▶ [Exercise details]: Check each line of the entries. Copy the ones that contain the string "either".

Stored data
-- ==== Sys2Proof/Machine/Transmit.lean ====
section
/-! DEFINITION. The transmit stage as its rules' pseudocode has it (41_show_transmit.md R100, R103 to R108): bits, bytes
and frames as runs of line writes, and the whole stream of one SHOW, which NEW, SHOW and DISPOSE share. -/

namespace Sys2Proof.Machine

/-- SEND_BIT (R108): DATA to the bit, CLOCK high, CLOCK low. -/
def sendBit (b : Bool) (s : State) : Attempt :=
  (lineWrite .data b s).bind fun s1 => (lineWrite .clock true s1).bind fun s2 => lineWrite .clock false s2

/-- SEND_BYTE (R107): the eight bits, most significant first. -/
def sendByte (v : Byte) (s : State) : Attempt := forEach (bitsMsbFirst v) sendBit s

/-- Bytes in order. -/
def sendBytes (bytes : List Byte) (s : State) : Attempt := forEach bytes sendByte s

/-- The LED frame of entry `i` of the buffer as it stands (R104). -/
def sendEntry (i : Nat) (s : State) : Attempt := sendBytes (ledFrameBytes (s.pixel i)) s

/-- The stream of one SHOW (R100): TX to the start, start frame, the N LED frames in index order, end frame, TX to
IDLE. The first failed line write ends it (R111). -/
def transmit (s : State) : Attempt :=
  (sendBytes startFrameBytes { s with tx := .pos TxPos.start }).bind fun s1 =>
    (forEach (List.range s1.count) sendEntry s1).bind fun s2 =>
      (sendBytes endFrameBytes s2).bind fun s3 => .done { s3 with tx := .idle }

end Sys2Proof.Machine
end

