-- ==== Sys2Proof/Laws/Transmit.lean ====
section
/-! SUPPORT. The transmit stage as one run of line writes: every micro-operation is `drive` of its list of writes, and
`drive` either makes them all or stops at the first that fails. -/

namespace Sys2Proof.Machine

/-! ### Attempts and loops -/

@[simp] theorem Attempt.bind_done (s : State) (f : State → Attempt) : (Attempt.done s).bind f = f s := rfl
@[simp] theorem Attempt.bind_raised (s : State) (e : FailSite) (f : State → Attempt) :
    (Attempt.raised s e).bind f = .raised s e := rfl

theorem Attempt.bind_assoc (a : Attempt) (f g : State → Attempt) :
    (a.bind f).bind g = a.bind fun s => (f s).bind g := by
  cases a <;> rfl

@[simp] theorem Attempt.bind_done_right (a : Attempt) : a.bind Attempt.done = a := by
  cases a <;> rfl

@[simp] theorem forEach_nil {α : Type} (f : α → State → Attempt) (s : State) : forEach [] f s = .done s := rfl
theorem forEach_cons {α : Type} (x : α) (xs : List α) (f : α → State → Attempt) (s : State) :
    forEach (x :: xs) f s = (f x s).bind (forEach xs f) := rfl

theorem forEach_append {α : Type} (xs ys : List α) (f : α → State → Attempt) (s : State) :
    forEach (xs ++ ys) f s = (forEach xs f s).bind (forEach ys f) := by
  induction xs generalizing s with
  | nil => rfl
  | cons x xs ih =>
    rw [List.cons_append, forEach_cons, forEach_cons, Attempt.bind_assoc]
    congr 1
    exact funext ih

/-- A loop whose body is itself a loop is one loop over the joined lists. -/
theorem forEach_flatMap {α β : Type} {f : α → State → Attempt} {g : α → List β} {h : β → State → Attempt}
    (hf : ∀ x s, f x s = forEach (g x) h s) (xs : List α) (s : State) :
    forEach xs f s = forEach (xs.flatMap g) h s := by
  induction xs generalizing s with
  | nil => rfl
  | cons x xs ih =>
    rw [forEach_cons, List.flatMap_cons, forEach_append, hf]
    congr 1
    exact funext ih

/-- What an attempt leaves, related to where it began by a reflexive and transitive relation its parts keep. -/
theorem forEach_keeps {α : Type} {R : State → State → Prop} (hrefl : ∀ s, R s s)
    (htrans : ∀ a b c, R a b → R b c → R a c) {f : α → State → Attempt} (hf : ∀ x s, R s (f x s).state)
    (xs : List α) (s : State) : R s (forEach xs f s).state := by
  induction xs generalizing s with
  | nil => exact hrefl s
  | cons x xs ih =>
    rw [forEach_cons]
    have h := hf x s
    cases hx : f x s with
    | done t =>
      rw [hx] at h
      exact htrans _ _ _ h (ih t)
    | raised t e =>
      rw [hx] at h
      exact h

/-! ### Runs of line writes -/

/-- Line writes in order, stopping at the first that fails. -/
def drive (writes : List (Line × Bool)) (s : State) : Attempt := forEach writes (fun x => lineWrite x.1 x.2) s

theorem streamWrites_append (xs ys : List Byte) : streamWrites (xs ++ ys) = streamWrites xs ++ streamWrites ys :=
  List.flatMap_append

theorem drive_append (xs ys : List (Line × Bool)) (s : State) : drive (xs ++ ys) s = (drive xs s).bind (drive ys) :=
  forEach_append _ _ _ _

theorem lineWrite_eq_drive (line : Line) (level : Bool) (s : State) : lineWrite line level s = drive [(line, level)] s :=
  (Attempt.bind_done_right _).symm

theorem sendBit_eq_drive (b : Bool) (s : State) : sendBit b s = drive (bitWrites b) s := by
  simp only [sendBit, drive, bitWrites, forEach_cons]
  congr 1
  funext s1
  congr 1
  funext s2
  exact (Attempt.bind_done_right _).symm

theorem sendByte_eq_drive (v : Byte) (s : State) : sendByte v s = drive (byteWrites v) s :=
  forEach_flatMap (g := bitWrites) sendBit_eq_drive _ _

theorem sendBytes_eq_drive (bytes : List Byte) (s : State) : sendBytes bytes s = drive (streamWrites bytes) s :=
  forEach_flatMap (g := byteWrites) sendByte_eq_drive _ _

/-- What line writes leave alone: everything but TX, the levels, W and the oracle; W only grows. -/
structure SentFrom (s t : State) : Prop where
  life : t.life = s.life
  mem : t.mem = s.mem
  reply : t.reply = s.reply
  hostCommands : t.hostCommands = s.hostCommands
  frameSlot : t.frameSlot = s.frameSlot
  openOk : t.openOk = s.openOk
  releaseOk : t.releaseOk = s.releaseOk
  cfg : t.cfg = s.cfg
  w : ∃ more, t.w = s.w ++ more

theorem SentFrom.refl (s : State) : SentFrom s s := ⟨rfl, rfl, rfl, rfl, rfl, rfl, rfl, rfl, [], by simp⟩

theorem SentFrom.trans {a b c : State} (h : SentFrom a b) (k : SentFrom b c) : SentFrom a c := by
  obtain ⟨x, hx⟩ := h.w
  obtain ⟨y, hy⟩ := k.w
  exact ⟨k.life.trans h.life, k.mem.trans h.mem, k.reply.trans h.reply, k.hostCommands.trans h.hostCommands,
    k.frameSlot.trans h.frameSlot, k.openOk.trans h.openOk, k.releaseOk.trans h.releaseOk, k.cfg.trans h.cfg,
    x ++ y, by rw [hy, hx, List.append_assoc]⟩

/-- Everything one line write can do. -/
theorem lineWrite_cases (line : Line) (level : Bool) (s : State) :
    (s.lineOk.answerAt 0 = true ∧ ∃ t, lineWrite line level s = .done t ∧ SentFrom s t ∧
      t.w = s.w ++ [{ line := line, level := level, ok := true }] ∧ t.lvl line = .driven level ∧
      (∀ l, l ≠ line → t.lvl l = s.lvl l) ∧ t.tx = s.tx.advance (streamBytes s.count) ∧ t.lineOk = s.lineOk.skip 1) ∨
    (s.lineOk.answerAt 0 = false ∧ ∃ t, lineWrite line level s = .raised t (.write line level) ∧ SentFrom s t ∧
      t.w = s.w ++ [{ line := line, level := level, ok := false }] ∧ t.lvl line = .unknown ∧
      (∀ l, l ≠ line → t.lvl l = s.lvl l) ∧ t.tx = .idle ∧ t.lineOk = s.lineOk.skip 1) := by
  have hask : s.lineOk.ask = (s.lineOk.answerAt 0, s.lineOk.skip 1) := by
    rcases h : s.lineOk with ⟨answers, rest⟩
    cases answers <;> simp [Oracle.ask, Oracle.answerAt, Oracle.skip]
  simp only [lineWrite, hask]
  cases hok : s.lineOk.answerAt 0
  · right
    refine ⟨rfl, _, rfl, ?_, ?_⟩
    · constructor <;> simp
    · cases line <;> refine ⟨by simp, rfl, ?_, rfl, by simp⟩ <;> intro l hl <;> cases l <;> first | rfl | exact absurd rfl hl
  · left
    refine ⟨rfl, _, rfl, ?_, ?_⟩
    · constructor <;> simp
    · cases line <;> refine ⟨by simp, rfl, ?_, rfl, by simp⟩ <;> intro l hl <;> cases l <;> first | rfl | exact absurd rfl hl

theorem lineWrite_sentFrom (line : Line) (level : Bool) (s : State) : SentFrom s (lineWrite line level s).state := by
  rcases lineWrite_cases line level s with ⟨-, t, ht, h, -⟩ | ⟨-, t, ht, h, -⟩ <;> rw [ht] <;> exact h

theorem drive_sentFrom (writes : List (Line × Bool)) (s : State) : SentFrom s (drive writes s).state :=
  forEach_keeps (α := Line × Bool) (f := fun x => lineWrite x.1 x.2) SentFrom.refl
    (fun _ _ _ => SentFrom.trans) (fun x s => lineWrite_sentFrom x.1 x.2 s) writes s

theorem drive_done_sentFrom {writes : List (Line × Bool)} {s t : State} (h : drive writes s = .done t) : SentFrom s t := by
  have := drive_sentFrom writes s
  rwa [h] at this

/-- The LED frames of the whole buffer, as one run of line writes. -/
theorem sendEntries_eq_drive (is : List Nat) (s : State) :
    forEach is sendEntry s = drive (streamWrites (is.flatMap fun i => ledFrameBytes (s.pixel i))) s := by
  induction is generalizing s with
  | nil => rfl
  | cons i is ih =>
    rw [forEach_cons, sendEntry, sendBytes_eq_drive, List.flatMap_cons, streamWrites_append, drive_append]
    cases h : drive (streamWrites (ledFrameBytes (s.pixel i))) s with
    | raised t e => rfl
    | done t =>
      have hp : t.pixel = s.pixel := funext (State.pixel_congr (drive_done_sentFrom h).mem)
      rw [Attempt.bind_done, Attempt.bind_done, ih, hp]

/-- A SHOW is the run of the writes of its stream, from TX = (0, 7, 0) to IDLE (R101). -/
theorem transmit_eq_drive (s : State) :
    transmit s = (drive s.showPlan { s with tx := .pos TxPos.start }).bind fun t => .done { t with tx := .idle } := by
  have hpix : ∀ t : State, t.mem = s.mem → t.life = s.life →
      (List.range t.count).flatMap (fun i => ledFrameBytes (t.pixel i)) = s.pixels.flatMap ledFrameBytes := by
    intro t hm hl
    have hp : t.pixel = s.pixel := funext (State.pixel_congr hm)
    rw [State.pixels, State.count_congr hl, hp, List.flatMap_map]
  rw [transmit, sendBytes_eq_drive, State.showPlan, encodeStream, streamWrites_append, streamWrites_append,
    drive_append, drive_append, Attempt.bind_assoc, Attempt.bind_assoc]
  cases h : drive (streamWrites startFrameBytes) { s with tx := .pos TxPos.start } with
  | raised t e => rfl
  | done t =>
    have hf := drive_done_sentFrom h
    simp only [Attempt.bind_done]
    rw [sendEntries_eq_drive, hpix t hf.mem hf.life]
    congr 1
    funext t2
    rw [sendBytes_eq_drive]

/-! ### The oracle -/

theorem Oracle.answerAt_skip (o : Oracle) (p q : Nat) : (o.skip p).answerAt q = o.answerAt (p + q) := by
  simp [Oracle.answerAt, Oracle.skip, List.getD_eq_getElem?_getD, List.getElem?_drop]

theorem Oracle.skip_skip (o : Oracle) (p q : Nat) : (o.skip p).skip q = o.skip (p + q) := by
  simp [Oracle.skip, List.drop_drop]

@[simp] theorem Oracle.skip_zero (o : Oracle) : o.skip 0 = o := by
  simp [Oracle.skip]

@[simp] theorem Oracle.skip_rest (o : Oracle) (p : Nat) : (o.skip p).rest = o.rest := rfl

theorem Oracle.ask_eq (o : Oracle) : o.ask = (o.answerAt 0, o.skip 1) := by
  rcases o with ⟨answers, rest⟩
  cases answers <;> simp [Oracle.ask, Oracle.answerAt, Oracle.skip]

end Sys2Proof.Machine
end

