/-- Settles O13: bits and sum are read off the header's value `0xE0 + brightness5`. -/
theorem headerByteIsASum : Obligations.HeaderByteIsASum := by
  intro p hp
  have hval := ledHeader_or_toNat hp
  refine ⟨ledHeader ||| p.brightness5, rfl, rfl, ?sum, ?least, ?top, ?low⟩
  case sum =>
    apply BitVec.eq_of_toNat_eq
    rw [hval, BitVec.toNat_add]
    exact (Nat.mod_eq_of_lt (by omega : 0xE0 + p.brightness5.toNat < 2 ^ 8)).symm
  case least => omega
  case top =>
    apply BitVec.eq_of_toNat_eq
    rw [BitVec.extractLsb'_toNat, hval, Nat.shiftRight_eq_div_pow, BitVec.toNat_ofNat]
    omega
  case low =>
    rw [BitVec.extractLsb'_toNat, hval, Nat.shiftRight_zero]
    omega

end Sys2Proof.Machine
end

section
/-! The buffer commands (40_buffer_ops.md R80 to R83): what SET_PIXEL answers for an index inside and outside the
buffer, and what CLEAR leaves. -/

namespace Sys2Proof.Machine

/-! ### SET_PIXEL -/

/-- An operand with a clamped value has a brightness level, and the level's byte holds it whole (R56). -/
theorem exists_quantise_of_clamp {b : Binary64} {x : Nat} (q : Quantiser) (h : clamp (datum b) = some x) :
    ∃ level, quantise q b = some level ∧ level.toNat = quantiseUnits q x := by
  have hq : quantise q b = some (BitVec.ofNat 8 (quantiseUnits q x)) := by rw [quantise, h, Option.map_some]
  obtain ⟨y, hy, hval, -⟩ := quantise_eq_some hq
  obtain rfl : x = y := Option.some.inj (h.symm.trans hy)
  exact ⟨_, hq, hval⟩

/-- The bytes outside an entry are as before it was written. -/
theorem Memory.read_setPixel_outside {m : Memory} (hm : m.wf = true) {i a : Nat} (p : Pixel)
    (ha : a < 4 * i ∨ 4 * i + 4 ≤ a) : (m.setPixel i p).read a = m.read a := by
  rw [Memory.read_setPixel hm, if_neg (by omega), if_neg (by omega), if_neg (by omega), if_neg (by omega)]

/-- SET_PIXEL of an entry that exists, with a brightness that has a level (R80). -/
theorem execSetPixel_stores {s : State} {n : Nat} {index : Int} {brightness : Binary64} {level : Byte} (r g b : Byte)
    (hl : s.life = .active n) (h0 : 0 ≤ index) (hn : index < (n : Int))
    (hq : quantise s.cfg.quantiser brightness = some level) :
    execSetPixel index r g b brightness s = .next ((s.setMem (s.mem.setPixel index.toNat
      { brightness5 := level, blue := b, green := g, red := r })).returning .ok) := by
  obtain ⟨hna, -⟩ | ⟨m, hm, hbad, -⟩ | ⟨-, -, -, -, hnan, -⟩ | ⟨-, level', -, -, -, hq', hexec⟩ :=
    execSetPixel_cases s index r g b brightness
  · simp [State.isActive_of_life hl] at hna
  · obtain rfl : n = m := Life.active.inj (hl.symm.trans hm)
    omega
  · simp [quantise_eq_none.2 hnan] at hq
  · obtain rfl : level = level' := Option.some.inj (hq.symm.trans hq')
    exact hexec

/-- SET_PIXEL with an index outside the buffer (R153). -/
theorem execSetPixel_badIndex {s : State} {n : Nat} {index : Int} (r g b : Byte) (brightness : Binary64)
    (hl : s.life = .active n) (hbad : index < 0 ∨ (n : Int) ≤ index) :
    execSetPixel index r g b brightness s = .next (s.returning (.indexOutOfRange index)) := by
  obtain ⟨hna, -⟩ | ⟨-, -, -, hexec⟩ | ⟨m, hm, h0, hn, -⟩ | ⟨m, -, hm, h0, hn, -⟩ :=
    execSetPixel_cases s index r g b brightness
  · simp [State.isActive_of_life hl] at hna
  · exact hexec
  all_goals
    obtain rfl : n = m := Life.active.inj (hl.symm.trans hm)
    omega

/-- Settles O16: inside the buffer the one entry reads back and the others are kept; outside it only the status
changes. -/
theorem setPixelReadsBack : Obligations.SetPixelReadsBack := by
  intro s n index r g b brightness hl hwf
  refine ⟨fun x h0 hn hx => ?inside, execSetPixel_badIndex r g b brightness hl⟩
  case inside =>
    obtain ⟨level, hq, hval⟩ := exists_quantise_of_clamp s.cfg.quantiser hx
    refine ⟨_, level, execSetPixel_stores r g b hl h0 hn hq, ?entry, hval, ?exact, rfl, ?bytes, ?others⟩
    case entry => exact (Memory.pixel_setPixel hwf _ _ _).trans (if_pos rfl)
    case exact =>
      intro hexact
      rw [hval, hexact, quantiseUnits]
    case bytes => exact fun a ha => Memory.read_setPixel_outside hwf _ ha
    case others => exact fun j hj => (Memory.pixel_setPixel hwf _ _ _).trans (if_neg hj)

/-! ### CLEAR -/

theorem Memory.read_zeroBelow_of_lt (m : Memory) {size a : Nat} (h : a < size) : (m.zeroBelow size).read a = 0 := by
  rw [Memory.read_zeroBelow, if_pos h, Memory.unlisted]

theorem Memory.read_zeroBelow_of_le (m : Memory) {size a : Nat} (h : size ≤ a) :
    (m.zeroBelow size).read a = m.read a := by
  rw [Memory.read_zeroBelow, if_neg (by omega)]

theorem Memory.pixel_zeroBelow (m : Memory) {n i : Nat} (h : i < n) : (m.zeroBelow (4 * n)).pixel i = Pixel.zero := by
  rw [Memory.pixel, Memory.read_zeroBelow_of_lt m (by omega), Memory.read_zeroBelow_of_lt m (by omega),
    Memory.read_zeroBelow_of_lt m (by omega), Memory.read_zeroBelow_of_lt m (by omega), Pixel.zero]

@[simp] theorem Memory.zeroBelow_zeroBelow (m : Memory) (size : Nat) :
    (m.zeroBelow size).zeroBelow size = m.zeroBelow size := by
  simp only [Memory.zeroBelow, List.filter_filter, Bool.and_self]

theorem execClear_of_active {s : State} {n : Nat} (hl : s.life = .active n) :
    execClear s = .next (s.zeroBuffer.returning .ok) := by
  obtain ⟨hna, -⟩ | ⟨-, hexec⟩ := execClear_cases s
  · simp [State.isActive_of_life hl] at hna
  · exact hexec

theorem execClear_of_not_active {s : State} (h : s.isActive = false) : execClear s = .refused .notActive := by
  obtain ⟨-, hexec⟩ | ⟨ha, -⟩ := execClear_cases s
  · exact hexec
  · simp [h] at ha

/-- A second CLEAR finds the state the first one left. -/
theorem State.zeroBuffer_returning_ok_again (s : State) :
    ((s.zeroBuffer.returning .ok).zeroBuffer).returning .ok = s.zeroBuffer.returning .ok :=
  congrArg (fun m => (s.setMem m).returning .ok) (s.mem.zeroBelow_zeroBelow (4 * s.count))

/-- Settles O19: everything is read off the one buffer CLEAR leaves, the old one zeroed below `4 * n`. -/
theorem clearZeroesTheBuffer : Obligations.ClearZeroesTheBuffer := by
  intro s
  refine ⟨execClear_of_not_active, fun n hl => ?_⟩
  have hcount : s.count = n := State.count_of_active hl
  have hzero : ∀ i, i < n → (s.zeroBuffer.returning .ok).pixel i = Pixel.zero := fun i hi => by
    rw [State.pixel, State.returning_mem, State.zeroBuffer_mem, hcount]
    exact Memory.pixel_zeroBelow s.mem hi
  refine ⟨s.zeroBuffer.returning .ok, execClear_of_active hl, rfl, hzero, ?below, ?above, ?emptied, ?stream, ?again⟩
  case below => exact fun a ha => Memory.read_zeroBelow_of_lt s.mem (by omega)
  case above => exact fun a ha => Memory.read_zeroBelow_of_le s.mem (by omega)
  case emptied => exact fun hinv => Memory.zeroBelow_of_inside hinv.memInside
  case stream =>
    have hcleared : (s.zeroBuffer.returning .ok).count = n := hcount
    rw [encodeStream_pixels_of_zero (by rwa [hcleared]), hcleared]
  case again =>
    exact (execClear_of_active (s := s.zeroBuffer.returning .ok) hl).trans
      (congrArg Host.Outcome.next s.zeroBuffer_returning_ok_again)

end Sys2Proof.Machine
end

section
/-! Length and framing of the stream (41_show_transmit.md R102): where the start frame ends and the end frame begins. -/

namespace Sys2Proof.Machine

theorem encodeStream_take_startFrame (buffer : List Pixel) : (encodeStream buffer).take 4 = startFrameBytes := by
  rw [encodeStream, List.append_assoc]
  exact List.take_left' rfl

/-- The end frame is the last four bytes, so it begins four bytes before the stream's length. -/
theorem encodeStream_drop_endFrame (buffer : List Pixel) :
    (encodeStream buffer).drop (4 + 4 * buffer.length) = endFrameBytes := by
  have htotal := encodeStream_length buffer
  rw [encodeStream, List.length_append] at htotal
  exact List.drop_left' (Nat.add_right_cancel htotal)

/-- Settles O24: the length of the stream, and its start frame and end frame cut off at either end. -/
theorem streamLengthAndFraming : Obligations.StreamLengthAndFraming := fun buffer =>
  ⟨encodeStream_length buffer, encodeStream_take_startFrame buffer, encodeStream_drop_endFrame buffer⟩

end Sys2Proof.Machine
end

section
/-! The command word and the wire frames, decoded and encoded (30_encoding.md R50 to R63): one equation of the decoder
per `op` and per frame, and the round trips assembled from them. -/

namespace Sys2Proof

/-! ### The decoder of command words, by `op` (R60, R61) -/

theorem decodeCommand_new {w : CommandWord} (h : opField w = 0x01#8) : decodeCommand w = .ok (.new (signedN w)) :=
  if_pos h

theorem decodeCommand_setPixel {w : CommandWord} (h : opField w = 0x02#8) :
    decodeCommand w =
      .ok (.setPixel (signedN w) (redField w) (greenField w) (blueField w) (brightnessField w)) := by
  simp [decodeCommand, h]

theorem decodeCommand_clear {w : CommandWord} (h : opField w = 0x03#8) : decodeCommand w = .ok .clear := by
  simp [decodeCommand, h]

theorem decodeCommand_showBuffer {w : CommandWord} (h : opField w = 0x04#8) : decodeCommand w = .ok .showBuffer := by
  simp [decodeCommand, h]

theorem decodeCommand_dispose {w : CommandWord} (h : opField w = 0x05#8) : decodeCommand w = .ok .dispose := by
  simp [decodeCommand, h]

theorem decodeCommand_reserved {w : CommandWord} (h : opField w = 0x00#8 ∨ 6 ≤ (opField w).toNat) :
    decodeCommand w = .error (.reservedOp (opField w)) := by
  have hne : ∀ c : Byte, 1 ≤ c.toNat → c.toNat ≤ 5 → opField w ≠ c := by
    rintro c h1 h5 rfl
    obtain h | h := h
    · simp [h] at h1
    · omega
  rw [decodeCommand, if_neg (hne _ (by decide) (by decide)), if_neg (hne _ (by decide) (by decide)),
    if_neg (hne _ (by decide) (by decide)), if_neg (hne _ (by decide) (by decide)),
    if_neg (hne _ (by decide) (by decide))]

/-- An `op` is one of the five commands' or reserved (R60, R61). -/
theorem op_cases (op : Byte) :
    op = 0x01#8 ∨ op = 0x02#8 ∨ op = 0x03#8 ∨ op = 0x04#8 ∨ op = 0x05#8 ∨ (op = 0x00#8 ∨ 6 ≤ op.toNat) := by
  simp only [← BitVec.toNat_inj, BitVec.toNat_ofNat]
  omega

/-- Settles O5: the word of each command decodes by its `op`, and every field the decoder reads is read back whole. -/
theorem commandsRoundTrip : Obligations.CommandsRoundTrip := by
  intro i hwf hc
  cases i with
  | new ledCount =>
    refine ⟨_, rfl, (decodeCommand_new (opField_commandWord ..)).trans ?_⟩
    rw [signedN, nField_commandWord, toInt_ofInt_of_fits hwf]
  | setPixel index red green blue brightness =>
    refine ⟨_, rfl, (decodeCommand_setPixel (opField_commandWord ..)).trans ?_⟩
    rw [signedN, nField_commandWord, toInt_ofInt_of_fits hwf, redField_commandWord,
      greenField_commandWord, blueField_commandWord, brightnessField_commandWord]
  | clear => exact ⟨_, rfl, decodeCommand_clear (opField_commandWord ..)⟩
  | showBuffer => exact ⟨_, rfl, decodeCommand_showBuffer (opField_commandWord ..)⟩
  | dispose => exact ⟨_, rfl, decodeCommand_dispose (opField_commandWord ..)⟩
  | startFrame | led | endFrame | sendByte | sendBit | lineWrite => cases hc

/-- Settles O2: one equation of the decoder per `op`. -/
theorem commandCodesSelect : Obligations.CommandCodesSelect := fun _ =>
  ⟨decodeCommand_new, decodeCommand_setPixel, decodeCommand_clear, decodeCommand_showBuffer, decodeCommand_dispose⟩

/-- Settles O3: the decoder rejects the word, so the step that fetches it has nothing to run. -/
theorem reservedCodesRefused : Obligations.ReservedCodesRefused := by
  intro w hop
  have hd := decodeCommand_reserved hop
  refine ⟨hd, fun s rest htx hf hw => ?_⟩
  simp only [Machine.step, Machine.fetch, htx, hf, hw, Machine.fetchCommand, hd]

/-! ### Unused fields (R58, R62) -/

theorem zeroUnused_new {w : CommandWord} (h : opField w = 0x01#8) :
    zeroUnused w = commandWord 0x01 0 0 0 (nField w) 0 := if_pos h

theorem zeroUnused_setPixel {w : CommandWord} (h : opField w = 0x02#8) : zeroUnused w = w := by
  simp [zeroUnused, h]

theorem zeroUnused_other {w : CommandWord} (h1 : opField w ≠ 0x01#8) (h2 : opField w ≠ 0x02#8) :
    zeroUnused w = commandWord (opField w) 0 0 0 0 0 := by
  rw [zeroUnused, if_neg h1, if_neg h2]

▶ [Task output]:
`drive` either makes them all or stops at the first that fails. -/
/-- Settles O24: the length of the stream, and its start frame and end frame cut off at either end. -/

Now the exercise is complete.